__DATA FOR REVIEW__.
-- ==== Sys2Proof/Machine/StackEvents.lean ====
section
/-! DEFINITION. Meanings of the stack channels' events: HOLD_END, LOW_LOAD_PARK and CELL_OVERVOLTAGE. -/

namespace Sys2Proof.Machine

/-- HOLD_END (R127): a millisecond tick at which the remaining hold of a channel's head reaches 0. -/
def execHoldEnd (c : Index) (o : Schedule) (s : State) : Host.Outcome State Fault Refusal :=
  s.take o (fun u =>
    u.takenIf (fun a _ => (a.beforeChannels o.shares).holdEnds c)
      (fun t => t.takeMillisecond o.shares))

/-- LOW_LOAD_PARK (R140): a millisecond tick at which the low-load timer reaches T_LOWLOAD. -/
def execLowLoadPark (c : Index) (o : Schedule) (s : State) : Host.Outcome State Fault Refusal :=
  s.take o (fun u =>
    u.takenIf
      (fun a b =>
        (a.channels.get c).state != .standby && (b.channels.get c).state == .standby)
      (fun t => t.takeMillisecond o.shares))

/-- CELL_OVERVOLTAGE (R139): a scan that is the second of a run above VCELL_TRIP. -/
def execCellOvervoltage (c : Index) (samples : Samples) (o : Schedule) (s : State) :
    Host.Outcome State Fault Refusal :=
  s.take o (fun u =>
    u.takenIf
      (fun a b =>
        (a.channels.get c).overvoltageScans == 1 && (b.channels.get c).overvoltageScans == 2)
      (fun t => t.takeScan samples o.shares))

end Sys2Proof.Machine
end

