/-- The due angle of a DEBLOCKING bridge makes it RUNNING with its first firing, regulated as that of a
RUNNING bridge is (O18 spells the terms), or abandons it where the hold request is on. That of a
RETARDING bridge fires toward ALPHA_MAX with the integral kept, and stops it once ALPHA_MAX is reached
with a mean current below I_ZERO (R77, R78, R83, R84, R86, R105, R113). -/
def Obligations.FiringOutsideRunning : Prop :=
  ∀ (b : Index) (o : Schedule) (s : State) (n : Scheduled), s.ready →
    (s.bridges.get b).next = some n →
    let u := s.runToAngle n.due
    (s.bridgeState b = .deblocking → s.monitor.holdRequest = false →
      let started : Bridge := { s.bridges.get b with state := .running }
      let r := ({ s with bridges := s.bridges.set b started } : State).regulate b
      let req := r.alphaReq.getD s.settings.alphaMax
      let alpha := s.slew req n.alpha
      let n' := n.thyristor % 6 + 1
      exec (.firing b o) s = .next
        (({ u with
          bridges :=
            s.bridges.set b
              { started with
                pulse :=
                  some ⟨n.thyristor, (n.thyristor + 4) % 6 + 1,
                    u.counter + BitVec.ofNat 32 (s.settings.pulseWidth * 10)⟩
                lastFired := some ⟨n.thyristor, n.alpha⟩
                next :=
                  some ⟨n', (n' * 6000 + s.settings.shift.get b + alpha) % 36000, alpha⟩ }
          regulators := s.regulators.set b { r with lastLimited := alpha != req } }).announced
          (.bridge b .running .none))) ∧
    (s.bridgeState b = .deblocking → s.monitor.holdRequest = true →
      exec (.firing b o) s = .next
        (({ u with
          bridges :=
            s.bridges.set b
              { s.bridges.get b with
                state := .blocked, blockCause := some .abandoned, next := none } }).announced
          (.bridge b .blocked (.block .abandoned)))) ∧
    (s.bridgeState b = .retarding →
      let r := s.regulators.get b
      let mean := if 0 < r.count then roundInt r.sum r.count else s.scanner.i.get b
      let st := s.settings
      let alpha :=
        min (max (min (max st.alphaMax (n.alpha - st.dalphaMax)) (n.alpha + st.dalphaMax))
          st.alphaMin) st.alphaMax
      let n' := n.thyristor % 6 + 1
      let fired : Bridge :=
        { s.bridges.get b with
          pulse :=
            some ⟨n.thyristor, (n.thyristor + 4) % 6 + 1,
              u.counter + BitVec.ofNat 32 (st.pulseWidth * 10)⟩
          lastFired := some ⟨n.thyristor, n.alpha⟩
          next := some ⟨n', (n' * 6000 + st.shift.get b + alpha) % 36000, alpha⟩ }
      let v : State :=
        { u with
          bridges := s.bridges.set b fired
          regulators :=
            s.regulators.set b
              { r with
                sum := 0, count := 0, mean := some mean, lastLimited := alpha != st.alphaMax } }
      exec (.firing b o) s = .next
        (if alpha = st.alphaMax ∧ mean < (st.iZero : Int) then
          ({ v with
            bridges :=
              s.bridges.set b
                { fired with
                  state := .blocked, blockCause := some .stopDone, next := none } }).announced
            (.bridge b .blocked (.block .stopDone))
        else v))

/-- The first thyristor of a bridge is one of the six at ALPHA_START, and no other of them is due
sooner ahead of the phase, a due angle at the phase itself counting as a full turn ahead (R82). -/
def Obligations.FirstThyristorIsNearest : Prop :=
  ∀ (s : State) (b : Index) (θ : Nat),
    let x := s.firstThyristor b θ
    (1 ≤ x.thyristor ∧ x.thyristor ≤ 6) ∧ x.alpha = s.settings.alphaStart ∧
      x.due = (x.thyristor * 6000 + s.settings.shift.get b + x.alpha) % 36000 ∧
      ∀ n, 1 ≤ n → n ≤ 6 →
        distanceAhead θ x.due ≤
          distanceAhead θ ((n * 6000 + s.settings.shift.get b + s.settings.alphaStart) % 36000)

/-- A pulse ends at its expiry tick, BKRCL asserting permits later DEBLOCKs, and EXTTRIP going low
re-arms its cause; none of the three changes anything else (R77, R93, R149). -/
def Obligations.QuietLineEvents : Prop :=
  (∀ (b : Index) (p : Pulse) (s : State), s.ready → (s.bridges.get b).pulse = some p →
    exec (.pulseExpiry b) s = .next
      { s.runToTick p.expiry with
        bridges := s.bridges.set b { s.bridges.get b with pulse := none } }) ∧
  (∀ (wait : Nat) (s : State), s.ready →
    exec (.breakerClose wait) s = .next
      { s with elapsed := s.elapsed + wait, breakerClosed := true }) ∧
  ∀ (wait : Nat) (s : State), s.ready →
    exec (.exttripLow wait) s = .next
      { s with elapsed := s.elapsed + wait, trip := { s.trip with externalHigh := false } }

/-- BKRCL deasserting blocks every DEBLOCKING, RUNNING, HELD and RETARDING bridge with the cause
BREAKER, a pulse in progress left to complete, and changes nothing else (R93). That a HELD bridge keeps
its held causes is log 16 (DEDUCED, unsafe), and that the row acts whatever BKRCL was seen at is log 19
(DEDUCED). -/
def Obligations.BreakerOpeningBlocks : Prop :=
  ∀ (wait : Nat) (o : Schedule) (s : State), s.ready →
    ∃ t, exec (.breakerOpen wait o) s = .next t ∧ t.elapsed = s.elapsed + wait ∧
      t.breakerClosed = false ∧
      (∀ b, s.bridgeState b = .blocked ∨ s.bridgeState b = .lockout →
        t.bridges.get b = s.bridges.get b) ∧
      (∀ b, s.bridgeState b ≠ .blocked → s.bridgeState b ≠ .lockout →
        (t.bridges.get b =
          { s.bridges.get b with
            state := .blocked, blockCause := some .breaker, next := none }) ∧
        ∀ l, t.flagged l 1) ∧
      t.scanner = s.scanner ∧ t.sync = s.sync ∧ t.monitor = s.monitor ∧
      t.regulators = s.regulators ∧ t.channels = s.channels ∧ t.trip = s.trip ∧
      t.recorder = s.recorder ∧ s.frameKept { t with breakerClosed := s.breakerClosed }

__ACTION ITEM__. Apply a filter for "false" to the entries and show each line that passes.

__TASK RESPONSE__.
    (s.bridgeState b = .deblocking → s.monitor.holdRequest = false →
      { s with elapsed := s.elapsed + wait, trip := { s.trip with externalHigh := false } }
      t.breakerClosed = false ∧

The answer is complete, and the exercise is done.